I have never been as big of fan of Maggie Thatcher as other conservatives.

Larry Kudlow called her a champion of freedom.

I suppose that is true in her fight to de-socialize Great Britain.  And on that fight, I agreed with her ideas.

She was a great friend of Ronald Reagan, and she helped us battle the Soviets and win the Cold War.

She thought that Gorbachev was a man we could do business with, and on that one thing, she was right on.

But she was wrong on Ireland.  Dead wrong.  And she made the Troubles worse with her unwillingness to compromise.

She was Unionist at heart and she had no intention of ever combatting rampant anti-Catholic discrimination in Ulster or of doing anything to allow for power-sharing in that Ireland.

The British legacy in Ireland is shameful.  Their history of treating the Irish Catholics in the whole of Ireland but especially in the 6 counties in the North is horrific.

They were complicit in the Potato famine, which cause millions of Irish to starve to death.  For a hundred years, they wouldn’t allow the Irish to practice their religion in freedom, they wouldn’t allow the Irish to speak their native language, they wouldn’t allow them to have good jobs.  It was despicable.

Margaret Thatcher pined for the days when the English had dominion over the Irish.  She was a colonialist at heart, and she could never understand why the Irish despised her so much.

It was her intractability that caused ten Irish hunger strikers to die.  That was on her watch.  It was her policies that treated Irish prisoners of war like scum.

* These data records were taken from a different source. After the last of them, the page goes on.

-- ==== Sys2Proof/Machine/Sequencer.lean ====
section
/-!
DEFINITION. The sequencer commands (spec/47_sequencer_commands.md R147 to R155): the magic, close and clear, the two macro
commands, and the illegal command words (spec/30_encoding.md R64).
-/
namespace Sys2Proof.Machine

/-! ## The magic -/

/-- The one transaction of WRMAGIC (R147). -/
def writeMagic (s : State) : Res Unit := sinkWrite 32 s.cfg.magic s

/-- The body of WRMAGIC (R147). -/
def wrmagicBody (s : State) : Res Unit := writeMagic { s with phase := .wrmagic }

/-- `WRMAGIC` (R147). -/
def execWrmagic (s : State) : Host.Outcome State Fault Refusal := accept noPrerequisite noMacro wrmagicBody s

/-- The read and the check of RDMAGIC (R148): end of stream and every other value are `BadMagic`. -/
def readMagic (s : State) : Res Unit :=
  (srcRead 32 s).bind fun v s =>
    match v with
    | none => .stop (.raise .badMagic) s
    | some w => if w = s.cfg.magic then .ok () s else .stop (.raise .badMagic) s

/-- The body of RDMAGIC (R148). -/
def rdmagicBody (s : State) : Res Unit := readMagic { s with phase := .rdmagic }

/-- `RDMAGIC` (R148). -/
def execRdmagic (s : State) : Host.Outcome State Fault Refusal := accept noPrerequisite noMacro rdmagicBody s

/-! ## Close and clear -/

/-- The body of CLOSE (R149). -/
def closeBody (s : State) : Res Unit := sinkClose { s with phase := .close }

/-- `CLOSE` (R149). -/
def execClose (s : State) : Host.Outcome State Fault Refusal := accept noPrerequisite noMacro closeBody s

/-- `CLEAR` (R150): accepted in `IDLE` and in `ERROR`, ignored while busy (R153). -/
def execClear (s : State) : Host.Outcome State Fault Refusal := if s.busy then .next s else .next (coreReset s)

/-! ## The macro commands -/

/-- What follows WRHDR in COMPRESS (R151). -/
def compressAfterHeader (s : State) : Res Unit := (encbodyBody s).seq closeBody

/-- What follows WRMAGIC in COMPRESS (R151). -/
def compressAfterMagic (s : State) : Res Unit := (wrhdrBody s).seq compressAfterHeader

/-- The seven steps of COMPRESS (R151); the first error ends them. -/
def compressBody (s : State) : Res Unit :=
  (((analyzeBody s).seq buildBody).seq gencodesBody).seq fun s => (wrmagicBody s).seq compressAfterMagic

/-- `COMPRESS` (R151). -/
def execCompress (s : State) : Host.Outcome State Fault Refusal := accept noPrerequisite compressMacro compressBody s

/-- What follows RDHDR in DECOMPRESS (R152). -/
def decompressAfterHeader (s : State) : Res Unit := (decbodyBody s).seq closeBody

/-- What follows RDMAGIC in DECOMPRESS (R152). -/
def decompressAfterMagic (s : State) : Res Unit := (rdhdrBody s).seq decompressAfterHeader

/-- The four steps of DECOMPRESS (R152); the first error ends them. -/
def decompressBody (s : State) : Res Unit := (rdmagicBody s).seq decompressAfterMagic

/-- `DECOMPRESS` (R152). -/
def execDecompress (s : State) : Host.Outcome State Fault Refusal :=
  accept noPrerequisite decompressMacro decompressBody s

/-! ## Illegal command words -/

/-- The illegal word 0x0 (R64). -/
def execIllegal0 (s : State) : Host.Outcome State Fault Refusal := acceptIllegal s

/-- The illegal word 0xE (R64). -/
def execIllegalE (s : State) : Host.Outcome State Fault Refusal := acceptIllegal s

/-- The illegal word 0xF (R64). -/
def execIllegalF (s : State) : Host.Outcome State Fault Refusal := acceptIllegal s

/-- A word with a nonzero bit in [63:4], whatever its op (R64). -/
def execIllegalDefault (_ : Reg) (s : State) : Host.Outcome State Fault Refusal := acceptIllegal s

end Sys2Proof.Machine
end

Her inflexibility radicalized a whole population and made it even harder to get a Peace Agreement.

Sure, she ended up signing the Anglo-Irish Agreement, which helped create a framework for the later peace agreements, but in her memoirs, she called that agreement a mistake.

The Iron Lady view of Ireland was that it should be beat down with an Iron Fist.

Some might admire that, but it was a policy disaster.

I went to college in Ireland in 1985 and 1987, and I remember traveling in the Bogside in Derry and seeing the British troops patrolling the streets.  I remember seeing the vast differences in living conditions between the Catholics and the Protestants.  I also remember seeing how the “Troubles” up North infected the economy down South in the Republic, and how terrible the economy was in the unoccupied part of Ireland.

Thatcher was a fierce opponent of European integration.  She wanted to keep Great Britain separate from the rest of Europe, and I suppose that made some sense for the English.  But the European Union was a God-send to the Republic of Ireland.   The EU made investments in Ireland that Great Britain wouldn’t or couldn’t make.

Today, the Irish leaders are being suitably cautious in their comments about the Iron Lady.  That makes sense because they don’t want to offend anybody back here.

Maggie Thatcher did some great things, but she had a huge blind spot and that blind spot was Ireland.   She was bad on Ireland.  Very bad.  And for those of us who love Ireland, that is not an insubstantial blot on her record.